As the insurance industry splinters and specialises ever more, program management has been growing fast. Hence Randall & Quilter’s enthusiasm to apply well-proven skills, acquired when it managed Lloyd’s syndicates way back when, in this newish area. Its bosses are pleased that the program management arm has already secured 30 contracts, which should generate gross premiums of $500m (£380m) a year. Further contracts adding another $200m of annual premiums are in the pipeline.

Yet program management comes with two drawbacks. First, although ultimately it’s a commission business, it requires capital upfront. Partly for that reason, in February Randall & Quilter had a fat share placing – effectively, one new for two existing shares – which raised £103m. True, the issue may have been in a good cause and existing shareholders had waived their pre-emption rights; even so, it can’t have been much fun for them to find their interests had been diluted by a third over night.

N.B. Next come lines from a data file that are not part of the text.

-- ==== Sys2Proof/Machine/Power.lean ====
section
/-! DEFINITION. Night Mail, operating points and cluster power states (R516 to R535, R542 to R545). -/
namespace Sys2Proof.Machine

def modNm (s : State) (f : NightMail → NightMail) : State := { s with nm := f s.nm }

/-- A change that the management target signals with an in-band interrupt (R524, R596). -/
def inBand (s : State) : State := { s with outbox := s.outbox ++ [.ibi] }

/-! ### Parameters (R526) -/

/-- A parameter's range and default. -/
structure NmRange where
  lo : Nat
  hi : Nat
  dflt : Nat

/-- The parameters of R526. -/
def nmRange (p : Nat) : Option NmRange :=
  match p with
  | 0x01 => some ⟨1280, 1600, 1520⟩
  | 0x02 => some ⟨16, 320, 80⟩
  | 0x03 => some ⟨1600, 1760, 1760⟩
  | 0x04 => some ⟨320, 640, 640⟩
  | 0x05 => some ⟨3500, 20000, 3500⟩
  | 0x06 => some ⟨500, 3000, 1000⟩
  | 0x07 => some ⟨0, 16000, 240⟩
  | 0x08 => some ⟨500, 2300, 2300⟩
  | 0x09 => some ⟨1, 65535, 10⟩
  | 0x0A => some ⟨0, 65535, 0⟩
  | 0x0B => some ⟨1, 16, 3⟩
  | 0x0C => some ⟨1, 4, 2⟩
  | 0x0D => some ⟨1, 65535, 100⟩
  | 0x10 => some ⟨0, 8, 2⟩
  | 0x11 => some ⟨0, 8, 3⟩
  | 0x12 => some ⟨0, 8, 3⟩
  | 0x13 => some ⟨0, 8, 3⟩
  | _ => none

def nmDefault (p : Nat) : Nat :=
  match nmRange p with
  | some r => r.dflt
  | none => 0

/-- The value in force of a parameter. -/
def nmParam (n : NightMail) (p : Nat) : Nat := tget nmDefault n.params p

def tTHROTTLE (n : NightMail) : Int := nmParam n 0x01
def tHYST (n : NightMail) : Int := nmParam n 0x02
def tDEB (n : NightMail) : Nat := nmParam n 0x0B
def tRELEASE (n : NightMail) : Nat := nmParam n 0x0D

/-- Night Mail runs its image. -/
def inFirmware (n : NightMail) : Bool := n.mode == .firmware

/-- What R525 fixes while no image runs. -/
def tHDEB (n : NightMail) : Nat := if inFirmware n then nmParam n 0x0C else 2
def tSHUTDOWN (n : NightMail) : Int := if inFirmware n then nmParam n 0x03 else 1760
def flowHARD (n : NightMail) : Int := if inFirmware n then nmParam n 0x06 else 1000

/-- The parameter that holds the shift of an input's filter (R526). -/
def shiftParam (i : Nat) : Nat := if i < 48 then 0x10 else if i < 50 then 0x11 else if i < 52 then 0x12 else 0x13

def nmShift (n : NightMail) (i : Nat) : Nat := nmParam n (shiftParam i)

/-- The inputs that have a filter (R518). -/
def filteredInputs : List Nat := upFrom 0 52 ++ [54]

/-! ### Samples and filters (R517 to R519) -/

def intDefault (_ : Nat) : Int := 0
def countDefault (_ : Nat) : Nat := 0

def rawOf (n : NightMail) (i : Nat) : Int := tget intDefault n.raw i
def filtOf (n : NightMail) (i : Nat) : Int := tget intDefault n.filt i

/-- The filter is warm (R519). -/
def isWarm (n : NightMail) (i : Nat) : Bool := decide (2 ^ nmShift n i ≤ tget countDefault n.taken i)

/-- A raw sample as a number: temperatures are signed (R517). -/
def sampleInt (i : Nat) (x : BitVec 16) : Int := if i < 50 then x.toInt else x.toNat

/-- One input is sampled and filtered (R518). -/
def takeSample (raw : List (BitVec 16)) (n : NightMail) (i : Nat) : NightMail :=
  let x := match raw[i]? with
    | some v => sampleInt i v
    | none => rawOf n i
  let k := tget countDefault n.taken i
  let y := if k = 0 then x else filtOf n i + (x - filtOf n i) >>> nmShift n i
  { n with raw := tset intDefault n.raw i x, filt := tset intDefault n.filt i y, taken := tset countDefault n.taken i (k + 1) }

/-- The affected filters start afresh (R526). -/
def reseed (n : NightMail) (p : Nat) : NightMail :=
  { n with taken := (filteredInputs.filter (fun i => shiftParam i == p)).foldl (fun t i => tset countDefault t i 0) n.taken }

/-- An accepted record takes effect. -/
def applyParam (n : NightMail) (r : Nat × Nat) : NightMail :=
  if nmParam n r.1 = r.2 then n
  else
    let n := { n with params := tset nmDefault n.params r.1 r.2 }
    if 0x10 ≤ r.1 then reseed n r.1 else n

/-- Every filter starts afresh, and with it the counts of the filtered decisions; those of the hard limits and of SHUTDOWN go
on (R518, R520, R577). -/
def freshFilters (n : NightMail) : NightMail :=
  { n with taken := [], held := n.held.filter (fun p => 64 ≤ p.1), clear := n.clear.filter (fun p => 64 ≤ p.1) }

/-! ### Operating points (R527 to R529) -/

/-- A ceiling has a part in the change of point that waits: it moved the effective point when that last changed, or before, and the
change still goes the same way (R529; DESIGN CHOICE, log 150). -/
def byCeil (k : Cluster) : Bool :=
  k.eff != k.run && (k.ceilNow || (k.ceilOld && k.effOld != k.run && decide (k.effOld < k.run) == decide (k.eff < k.run)))

/-- A cluster's request and ceiling take values; the effective point is the slower of the two. A raising that becomes
effective waits from now, and any change of the effective point ends an earlier wait (R527, R528). -/
def setPoints (s : State) (c : Fin 8) (req ceil : BitVec 2) : State :=
  modCl s c (fun k =>
    let e := if req < ceil then ceil else req
    let ceilMoved := k.ceil != ceil
    let k := { k with req := req, ceil := ceil }
    if e = k.eff then k
    else { k with
      eff := e
      effOld := if k.effAt = some s.meshCycle then k.effOld else k.eff
      raiseOld := if k.effAt = some s.meshCycle then k.raiseOld else k.raise
      effAt := some s.meshCycle
      raise := if e < k.run then some s.meshCycle else none
      ceilOld := if k.effAt = some s.meshCycle then k.ceilOld else byCeil k
      ceilNow := ceilMoved || (k.ceilNow && k.effAt == some s.meshCycle) })

def setReq (s : State) (c : Fin 8) (req : BitVec 2) : State := setPoints s c req (getCl s c).ceil

/-- Every parcel with a stage on the cluster carries TEVENT (R529). -/
def markTevent (s : State) (c : Fin 8) : State :=
  let us := (s.so.active.filter (fun a => clusterOfCore s a.1 == c)).map (·.2)
  mapParcels s (fun p => if us.contains p.uid then { p with tevent := true } else p)

/-- The timing event of a change of point that a ceiling has caused (R529, R543). -/
def pointEvent (s : State) (c : Fin 8) : State :=
  let s := logTiming s 2 c.val
  markTevent { s with mod := { s.mod with tevents := BitVec.ofNat 8 (addCap 0xFF s.mod.tevents.toNat 1) } } c

/-- The effective point, and the raising that waits, at the end of the previous mesh cycle (R527). -/
def effBefore (s : State) (k : Cluster) : BitVec 2 := if k.effAt = some s.meshCycle then k.effOld else k.eff
def raiseBefore (s : State) (k : Cluster) : Option Nat := if k.effAt = some s.meshCycle then k.raiseOld else k.raise

/-- A ceiling had a part in the change that waited at the end of the previous mesh cycle (R529). -/
def ceilBefore (s : State) (k : Cluster) : Bool := if k.effAt = some s.meshCycle then k.ceilOld else byCeil k

/-- The present mesh cycle is a step boundary, and at it the cluster moves to the point of the cycle before: a lowering at once, a
raising once it has waited 54,000 mesh cycles (R527, R528). -/
def stepsNow (s : State) (k : Cluster) : Bool :=
  s.meshCycle % 36 == 0 &&
    (decide (k.run < effBefore s k) || (decide (effBefore s k < k.run) && match raiseBefore s k with
      | some b => decide (b + 54000 ≤ s.meshCycle)
      | none => false))

/-- OPPOINT_STEP (R527 to R529): the step boundary, in the present mesh cycle, at which the cluster's point changes; what changes
in the same cycle counts from here. -/
def execOppointStep (cluster : Fin 8) (s : State) : Host.Outcome State Fault Refusal :=
  let k := getCl s cluster
  let e := effBefore s k
  if !stepsNow s k then .next s
  else
    let s := modCl s cluster (fun k =>
      { k with
        run := e
        raise := if k.eff < e then k.effAt else none
        ceilOld := false
        stopUntil := s.meshCycle + 36 })
    let s := devCount s (clBase cluster + 0x48) 16 16 1
    .next (if ceilBefore s k then pointEvent s cluster else s)

/-! ### Ceilings (R521, R522, R545) -/

/-- A decision of R521 on the present samples: its number, its input, whether it is a hard limit, what it does (0 a step,
1 a cap at P1, 3 a cap at P3), whether its condition holds, and whether its input has cleared the threshold. -/
structure NmCond where
  key : Nat
  input : Nat
  hard : Bool
  act : Nat
  holds : Bool
  clear : Bool
  code : BitVec 16

/-- The clusters of an input: a diode's own, or all (R521). -/
def inputMask (i : Nat) : BitVec 8 := if i < 40 then oneAt 8 (i / 5) else 0xFF

/-- The filtered decisions that act on ceilings. -/
def filteredConds (n : NightMail) : List NmCond :=
  let h := tHYST n
  (upFrom 0 48).map (fun i =>
    ⟨i, i, false, 0, decide (tTHROTTLE n ≤ filtOf n i), decide (filtOf n i < tTHROTTLE n - h), 0x01⟩) ++
  [⟨48, 48, false, 1, decide ((nmParam n 0x04 : Int) < filtOf n 48), decide (filtOf n 48 < nmParam n 0x04 - h), 0x04⟩,
   ⟨50, 50, false, 1, decide (filtOf n 50 < nmParam n 0x05), decide (nmParam n 0x05 + h < filtOf n 50), 0x04⟩,
   ⟨54, 54, false, 0, decide ((nmParam n 0x08 : Int) < filtOf n 54), decide (filtOf n 54 < nmParam n 0x08 - h), 0x03⟩]

/-- The hard limits that act on ceilings. -/
def hardConds (n : NightMail) : List NmCond :=
  (upFrom 0 48).map (fun i =>
    ⟨64 + i, i, true, 3, decide (1680 ≤ rawOf n i), decide (rawOf n i < 1680 - tHYST n), 0x06⟩) ++
  [⟨64 + 54, 54, true, 3, decide (2600 < rawOf n 54), decide (rawOf n 54 < 2500), 0x06⟩]

def levelOf (n : NightMail) (key c : Nat) : Nat := tget countDefault n.level (8 * key + c)

/-- The ceiling of a cluster: the slowest that any decision keeps it at. -/
def ceilOf (n : NightMail) (c : Nat) : Nat :=
  n.level.foldl (fun m p => if p.1 % 8 = c then max m p.2 else m) 0

/-- The ceilings of all clusters, two bits each (R544 CEILS). -/
def ceilBits (n : NightMail) : BitVec 16 :=
  (upFrom 0 8).foldl (fun w c => w ||| (BitVec.ofNat 16 (ceilOf n c) <<< (2 * c))) 0

/-- A NIGHT_MAIL event (R545). -/
def nmEvent (s : State) (code : BitVec 16) (mask input : BitVec 8) (value : BitVec 16) : State :=
  pushEvent s 0x0030 code (0#16 ++ (value ++ (input ++ (ceilBits s.nm ++ mask : BitVec 24) : BitVec 32) : BitVec 48))

/-- A NIGHT_MAIL event of a decision that has no input: that input and its value are open (R545). -/
def nmEventOpen (s : State) (code : BitVec 16) : State :=
  let (k, s) := freshNat s
  let w := Config.eventWords k
  nmEvent s code 0 (bits w 0 8) (bits w 8 16)

/-- The value that a decision compares. -/
def condValue (n : NightMail) (x : NmCond) : BitVec 16 :=
  BitVec.ofInt 16 (if x.hard then rawOf n x.input else filtOf n x.input)

/-- The level at which an acting decision keeps cluster `c`; a step goes one point below the ceiling at the start of the
tick. -/
def actLevel (x : NmCond) (start old : Nat) : Nat := if x.act = 0 then max old (min 3 (start + 1)) else max old x.act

Second, program management may be little different from so many other variations on insurance – it will be a boom-and-bust activity, much dependent on the availability of capital. Currently – while the going looks good – capital is galloping into program management start-ups, much of it coming from private equity in search of yield. Randall & Quilter says that start-ups won’t have its experience or its authorisation to write a comprehensive range of business in both the US and Europe. Quite likely true; even so, excess capital drives down returns whenever it invades insurance.

Still, buying legacy insurance portfolios for run-off also offers growth opportunities, as witnessed by Randall & Quilter’s $80m acquisition of Global Re, a US reinsurer, from Axa, which will complete shortly.

Nevertheless, all this change means that coming up with forecasts that have continuity with the past becomes guesswork, and not even very glorified. Sure, as commission comes through from business written in program management then it is feasible to imagine Randall & Quilter’s revenues and profits rising smartly. Set against that, however, profits must now be distributed across an extra 50 per cent of shares in issue, which – at the very least – is likely to keep Randall & Quilter’s distribution stable (technically, it doesn’t pay dividends).

For these reasons – and the near certainty of more acquisitions and share issues to come – I see its shares as the riskiest holding in the Bearbull Income portfolio. My worry is that Randall & Quilter may be another Charles Taylor (CTR) in the making. Taylor occupies a similar space in the insurance industry, looks great on paper but has consistently failed to deliver.

Sure, I can live with the risks for the time being. But the absence of the solid data from which to build a plausible estimate of value means Randall & Quilter’s share price does not have anything grounded to relate to. Often, that’s how it is in the investment game, but it does mean setting stop-loss levels tighter.